BRIEF
Among the lines of the entries below, count those containing the word "measure" and answer with the number only.

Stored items
_ _ _ _ _

/-- R28, steps 1 to 4 and 6 to 8, R27 and R33: the refusals of a LOCK, in order, with their details; nothing else changes. -/
def Obligations.LockIsRefused : Prop :=
  ∀ (s : State) (p : Port) (first count : Nat) (m : LockMode) (wait : Bool) (limit lease : Nat) (r : Claim),
    s.request p = some (.lock first count m wait limit lease) → r = ⟨p, m, first, count, lease, lease⟩ →
    (¬(1 ≤ count ∧ count ≤ 64 ∧ first + count ≤ 4096) →
      ∃ t, exec (.lock p) s = .next t ∧ AnsweredOnly s t p .badRange none [])
    ∧ (1 ≤ count → count ≤ 64 → first + count ≤ 4096 →
      ((s.settings.quota[p]).toNat ≤ (s.locks.ownedBy p).length →
        ∃ t, exec (.lock p) s = .next t ∧ AnsweredOnly s t p .quota none [])
      ∧ ((s.locks.ownedBy p).length < (s.settings.quota[p]).toNat →
        ((∀ k, (s.locks.entry k).state ≠ .free) →
          ∃ t, exec (.lock p) s = .next t ∧ AnsweredOnly s t p .tableFull none [])
        ∧ ((∃ k, (s.locks.entry k).state = .free) →
          (∀ (k : LockSlot) c, (s.locks.entry k).state.claim? = some c → c.owner = p → c.conflicts r = true →
            (∀ j, j < k → ∀ d ∈ (s.locks.entry j).state.claim?, d.owner = p → d.conflicts r = false) →
            ∃ t, exec (.lock p) s = .next t ∧ AnsweredOnly s t p .selfConflict (some (BitVec.ofNat 16 k.val)) [])
          ∧ ∀ (k : LockSlot) c,
            (∀ j : LockSlot, ∀ d ∈ (s.locks.entry j).state.claim?, d.owner = p → d.conflicts r = false) →
            (s.locks.entry k).state.claim? = some c → c.owner ≠ p → c.conflicts r = true →
            (∀ j, j < k → ∀ d ∈ (s.locks.entry j).state.claim?, d.owner ≠ p → d.conflicts r = false) →
            (wait = false → ∃ t, exec (.lock p) s = .next t
              ∧ AnsweredOnly s t p .conflict (some (BitVec.ofNat 16 k.val)) [])
            ∧ (∀ w d, wait = true → (s.locks.entry w).state.waiting? = some d → d.owner = p →
              (∀ j, j < w → ∀ d ∈ (s.locks.entry j).state.waiting?, d.owner ≠ p) → ∃ t, exec (.lock p) s = .next t
              ∧ AnsweredOnly s t p .waitBusy (some (BitVec.ofNat 16 w.val)) [])
            ∧ (wait = true → (∀ j : LockSlot, ∀ d ∈ (s.locks.entry j).state.waiting?, d.owner ≠ p) →
              ClosesCycle s.locks p r → ∃ t, exec (.lock p) s = .next t
              ∧ AnsweredOnly s t p .wouldDeadlock (some (BitVec.ofNat 16 k.val)) []))))

/-- R37 and R38: UNLOCK by the owner of a HELD or WAITING entry frees it, with its generation advanced, runs the sweep, and
announces a HELD entry's range; every other UNLOCK is refused and changes nothing. What a release and a sweep leave of the rest of
the table is SweepGrantsInArrivalOrder. -/
def Obligations.UnlockReleases : Prop :=
  ∀ (s : State) (p : Port) (h : Handle), s.request p = some (.unlock h) →
    (∀ c, s.locks.entry h.slot = ⟨h.gen, .held c⟩ → c.owner = p → ∃ t, exec (.unlock p) s = .next t
      ∧ LockAnswered s t p .ok none ∧ t.locks.entry h.slot = ⟨h.gen + 1, .free⟩
      ∧ t.locks = (s.locks.release h.slot).sweep.1
      ∧ t.events = joined s.events (s.locks.release h.slot).sweep.2
      ∧ t.announcements = s.announcements ++ [⟨c.first, c.count⟩])
    ∧ (∀ c n, s.locks.entry h.slot = ⟨h.gen, .waiting c n⟩ → c.owner = p → ∃ t, exec (.unlock p) s = .next t
      ∧ LockAnswered s t p .ok none ∧ t.locks.entry h.slot = ⟨h.gen + 1, .free⟩ ∧ h.slot ∉ t.locks.order
      ∧ t.locks = (s.locks.release h.slot).sweep.1
      ∧ t.events = joined s.events (s.locks.release h.slot).sweep.2
      ∧ t.announcements = s.announcements)
    ∧ ((s.locks.entry h.slot).gen ≠ h.gen ∨ (s.locks.entry h.slot).state = .free →
      ∃ t, exec (.unlock p) s = .next t ∧ AnsweredOnly s t p .staleHandle none [])
    ∧ (∀ c, (s.locks.entry h.slot).gen = h.gen → (s.locks.entry h.slot).state.claim? = some c →
      (c.owner ≠ p ∨ ∃ n a, (s.locks.entry h.slot).state = .orphaned c n a) →
      ∃ t, exec (.unlock p) s = .next t ∧ AnsweredOnly s t p .notOwner none [])
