-- ==== Sys2Proof/Laws/State.lean ====
section
/-! SUPPORT. What each update of State does to each field and to each part read through an accessor. -/
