-- ==== Sys2Proof/Laws/Links.lean ====
section
/-! SUPPORT. What the Link Controllers' shared operations do: giving and freeing slots, dropping requests, the port-down and
port-up events. -/

namespace Sys2Proof.Machine

/-! ### Giving slots (R116, R158) -/

/-- Everything a slot given does: on a link that is UP a free slot among those allowed takes the oldest request of a channel, which
becomes the last served. -/
theorem LinkController.giveSlot_eq_some {lc lc' : LinkController} {r : HubRequest} (h : lc.giveSlot = some (lc', r)) :
    lc.link = .up ∧ ∃ (k : HubSlot) (c : Channel) (rest : List HubRequest), k.val < lc.slotsAllowed
      ∧ lc.outstanding k = none ∧ lc.waiting[c] = r :: rest
      ∧ lc' = { lc with slots := lc.slots.set k ⟨(lc.slots[k]).seq, some ⟨r, none⟩⟩, unsent := lc.unsent ++ [k],
                        waiting := lc.waiting.set c rest, lastServed := c } := by
  unfold LinkController.giveSlot at h
  split at h
  · next hup =>
    split at h
    · next k c hk hc =>
      split at h
      · next r' rest hw =>
        simp only [Option.some.injEq, Prod.mk.injEq] at h
        obtain ⟨rfl, rfl⟩ := h
        have hfree := List.find?_some hk
        simp only [Bool.and_eq_true, decide_eq_true_eq, Option.isNone_iff_eq_none] at hfree
        exact ⟨hup, k, c, rest, hfree.1, hfree.2, hw, rfl⟩
      · simp at h
    · simp at h
  · simp at h

/-- No slot is given while the link is not UP. -/
theorem LinkController.giveSlot_of_not_up {lc : LinkController} (h : lc.link ≠ .up) : lc.giveSlot = none := by
  simp [LinkController.giveSlot, h]

theorem State.giveSlots_of_not_up (s : State) (p : Port) (h : (s.link p).link ≠ .up) : s.giveSlots p = s := by
  simp [State.giveSlots, State.giveSlotsUpTo, LinkController.giveSlot_of_not_up h]

/-- A slot given may move a chunk on to STORE_SENT and changes nothing else of a channel. -/
theorem State.noteSlotGiven_chan (s : State) (r : HubRequest) (c : Channel) :
    (s.noteSlotGiven r).chan c = { s.chan c with chunks := ((s.noteSlotGiven r).chan c).chunks } := by
  unfold State.noteSlotGiven
  split
  · by_cases h : c = r.chan
    · subst h
      rw [State.setChan_chan_self]
      rfl
    · rw [State.setChan_chan_other _ _ h]
  · rfl

theorem State.noteSlotGiven_links (s : State) (r : HubRequest) : (s.noteSlotGiven r).links = s.links := by
  unfold State.noteSlotGiven
  split <;> rfl

theorem State.noteSlotGiven_link (s : State) (r : HubRequest) (q : Port) : (s.noteSlotGiven r).link q = s.link q := by
  simp [State.link, State.noteSlotGiven_links]

/-- Giving slots changes no other port's Link Controller. -/
theorem State.giveSlotsUpTo_link_other (s : State) {p q : Port} (n : Nat) (h : q ≠ p) :
    (s.giveSlotsUpTo p n).link q = s.link q := by
  induction n generalizing s with
  | zero => rfl
  | succ n ih =>
    unfold State.giveSlotsUpTo
    split
    · rw [ih, State.noteSlotGiven_link, State.setLink_link_other _ _ h]
    · rfl

/-- Of its own Link Controller it changes the slots, the slots given and not sent, the waiting lists and the last served channel. -/
theorem State.giveSlotsUpTo_link_self (s : State) (p : Port) (n : Nat) :
    (s.giveSlotsUpTo p n).link p = { s.link p with
      slots := ((s.giveSlotsUpTo p n).link p).slots, unsent := ((s.giveSlotsUpTo p n).link p).unsent
      waiting := ((s.giveSlotsUpTo p n).link p).waiting, lastServed := ((s.giveSlotsUpTo p n).link p).lastServed } := by
  induction n generalizing s with
  | zero => rfl
  | succ n ih =>
    unfold State.giveSlotsUpTo
    split
    · next lc r hg =>
      obtain ⟨_, k, c, rest, _, _, _, hlc⟩ := LinkController.giveSlot_eq_some hg
      have h := ih ((s.setLink p lc).noteSlotGiven r)
      rw [State.noteSlotGiven_link, State.setLink_link_self] at h
      rw [h, hlc]
    · rfl

/-- Of a channel it changes the states of chunks alone. -/
theorem State.giveSlotsUpTo_chan (s : State) (p : Port) (n : Nat) (c : Channel) :
    (s.giveSlotsUpTo p n).chan c = { s.chan c with chunks := ((s.giveSlotsUpTo p n).chan c).chunks } := by
  induction n generalizing s with
  | zero => rfl
  | succ n ih =>
    unfold State.giveSlotsUpTo
    split
    · next lc r _ =>
      have h := ih ((s.setLink p lc).noteSlotGiven r)
      rw [h, State.noteSlotGiven_chan]
      rfl
    · rfl

theorem State.giveSlots_link_other (s : State) {p q : Port} (h : q ≠ p) : (s.giveSlots p).link q = s.link q :=
  s.giveSlotsUpTo_link_other 8 h

theorem State.giveSlots_chan (s : State) (p : Port) (c : Channel) :
    (s.giveSlots p).chan c = { s.chan c with chunks := ((s.giveSlots p).chan c).chunks } := s.giveSlotsUpTo_chan p 8 c

/-- What giving slots changes of the state as a whole. -/
theorem State.giveSlots_frame (s : State) (p : Port) :
    s.giveSlots p = { s with links := (s.giveSlots p).links, channels := (s.giveSlots p).channels } := by
  suffices h : ∀ n, s.giveSlotsUpTo p n
      = { s with links := (s.giveSlotsUpTo p n).links, channels := (s.giveSlotsUpTo p n).channels } from h 8
  intro n
  induction n generalizing s with
  | zero => rfl
  | succ n ih =>
    unfold State.giveSlotsUpTo
    split
    · next lc r _ =>
      rw [ih ((s.setLink p lc).noteSlotGiven r)]
      have h : (s.setLink p lc).noteSlotGiven r
          = { s with links := ((s.setLink p lc).noteSlotGiven r).links
                     channels := ((s.setLink p lc).noteSlotGiven r).channels } := by
        unfold State.noteSlotGiven
        split <;> rfl
      rw [h]
    · rfl

/-! ### Giving slots, against SLOT_GIVE (R116, R118) -/

/-- The first element of a list that passes a test, where the list rises by a measure, is the one with the least measure. -/
theorem find?_least {α : Type} {l : List α} {measure : α → Nat} {test : α → Bool} {x : α}
    (hl : l.Pairwise fun a b => measure a < measure b) (hx : l.find? test = some x) :
    ∀ y ∈ l, test y = true → measure x ≤ measure y := by
  obtain ⟨_, before, rest, rfl, hbefore⟩ := List.find?_eq_some_iff_append.mp hx
  intro y hy ht
  rcases List.mem_append.mp hy with h | h
  · have := hbefore y h
    rw [ht] at this
    cases this
  · rcases List.mem_cons.mp h with rfl | h
    · exact Nat.le_refl _
    · exact Nat.le_of_lt ((List.pairwise_cons.mp (List.pairwise_append.mp hl).2.1).1 y h)

/-- The cyclic order after a channel rises by the distance from it. -/
theorem servedDistance_rising : ∀ last : Channel,
    (cyclicAfter allChannels last).Pairwise fun a b => servedDistance last a < servedDistance last b := by decide

theorem mem_cyclicAfter_channels : ∀ last c : Channel, c ∈ cyclicAfter allChannels last := by decide

theorem allHubSlots_rising : allHubSlots.Pairwise fun a b => a.val < b.val := by decide

theorem mem_allHubSlots : ∀ h : HubSlot, h ∈ allHubSlots := by decide

/-- A slot given chooses the lowest-numbered free slot and the first waiting channel after the last served. -/
theorem LinkController.giveSlot_choice {lc lc' : LinkController} {r : HubRequest} (hg : lc.giveSlot = some (lc', r)) :
    lc.link = .up ∧ ∃ (h : HubSlot) (c : Channel) (rest : List HubRequest), h.val < lc.slotsAllowed
      ∧ lc.outstanding h = none ∧ (∀ k < h, lc.outstanding k ≠ none) ∧ lc.waiting[c] = r :: rest
      ∧ (∀ d : Channel, lc.waiting[d] ≠ [] → servedDistance lc.lastServed c ≤ servedDistance lc.lastServed d)
      ∧ lc' = { lc with slots := lc.slots.set h ⟨(lc.slots[h]).seq, some ⟨r, none⟩⟩, unsent := lc.unsent ++ [h],
                        waiting := lc.waiting.set c rest, lastServed := c } := by
  unfold LinkController.giveSlot at hg
  split at hg
  · next hup =>
    split at hg
    · next h c hh hc =>
      split at hg
      · next r' rest hw =>
        simp only [Option.some.injEq, Prod.mk.injEq] at hg
        obtain ⟨rfl, rfl⟩ := hg
        have hfree := List.find?_some hh
        simp only [Bool.and_eq_true, decide_eq_true_eq, Option.isNone_iff_eq_none] at hfree
        refine ⟨hup, h, c, rest, hfree.1, hfree.2, ?_, hw, ?_, rfl⟩
        · intro k hk hn
          have hle := find?_least allHubSlots_rising hh k (mem_allHubSlots k) (by
            have hn' : (lc.slots[k]).held = none := hn
            simp only [hn', Option.isNone_none, Bool.and_true, decide_eq_true_eq]
            exact Nat.lt_trans hk hfree.1)
          exact absurd hle (Nat.not_le.mpr hk)
        · intro d hd
          exact find?_least (servedDistance_rising lc.lastServed) hc d (mem_cyclicAfter_channels _ d) (by
            simpa using hd)
      · simp at hg
    · simp at hg
  · simp at hg

/-- One slot given is SLOT_GIVE once. -/
theorem State.givesOne_of_giveSlot {s : State} {p : Port} {lc : LinkController} {r : HubRequest}
    (hg : (s.link p).giveSlot = some (lc, r)) : GivesOne p s ((s.setLink p lc).noteSlotGiven r) := by
  obtain ⟨hup, h, c, rest, hlt, hfree, hlow, hw, hfirst, hlc⟩ := LinkController.giveSlot_choice hg
  refine ⟨hup, h, c, r, rest, hlt, hfree, hlow, hw, hfirst, ?_, ?_, ?_, ?_, ?_⟩
  · rw [State.noteSlotGiven_link, State.setLink_link_self, hlc]
  · intro q hq
    rw [State.noteSlotGiven_link, State.setLink_link_other _ _ hq]
  · intro d hd
    unfold State.noteSlotGiven
    split
    · next store hop hpu =>
      rw [hop, hpu] at hd
      rcases hd with hd | hd | hd
      · rw [State.setChan_chan_other _ _ hd]
        rfl
      · cases hd
      · cases hd
    · rfl
  · intro st hop hpu
    unfold State.noteSlotGiven
    split
    · next store _ hp =>
      rw [hp] at hpu
      cases hpu
      rw [State.setChan_chan_self]
      rfl
    · next hno =>
      exfalso
      cases hop' : r.op with
      | fetch a n => rw [hop'] at hop; cases hop
      | store a d =>
        cases hp' : r.purpose with
        | first => rw [hp'] at hpu; cases hpu
        | lookahead => rw [hp'] at hpu; cases hpu
        | chunk x => exact hno a d x hop' hp'
  · unfold State.noteSlotGiven
    split <;> rfl

/-- Where no slot can be given, SLOT_GIVE does nothing. -/
theorem State.not_givesOne_of_giveSlot_none {s : State} {p : Port} (hg : (s.link p).giveSlot = none) (t : State) :
    ¬GivesOne p s t := by
  rintro ⟨hup, h, c, r, rest, hlt, hfree, _, hw, _⟩
  have hslot : (s.link p).freeHubSlot.isSome = true := by
    rw [LinkController.freeHubSlot, List.find?_isSome]
    have hfree' : ((s.link p).slots[h]).held = none := hfree
    exact ⟨h, mem_allHubSlots h, by
      simp only [hlt, decide_true, Bool.true_and]
      exact Option.isNone_iff_eq_none.mpr hfree'⟩
  have hchan : (s.link p).nextServed.isSome = true := by
    rw [LinkController.nextServed, List.find?_isSome]
    exact ⟨c, mem_cyclicAfter_channels _ c, by simp [hw]⟩
  obtain ⟨k, hk⟩ := Option.isSome_iff_exists.mp hslot
  obtain ⟨d, hd⟩ := Option.isSome_iff_exists.mp hchan
  have hne := List.find?_some hd
  simp only [LinkController.giveSlot, hup, hk, hd, if_true] at hg
  split at hg
  · simp at hg
  · next hnil => simp [hnil] at hne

_ _ _ _ _

ANSWER AREA
4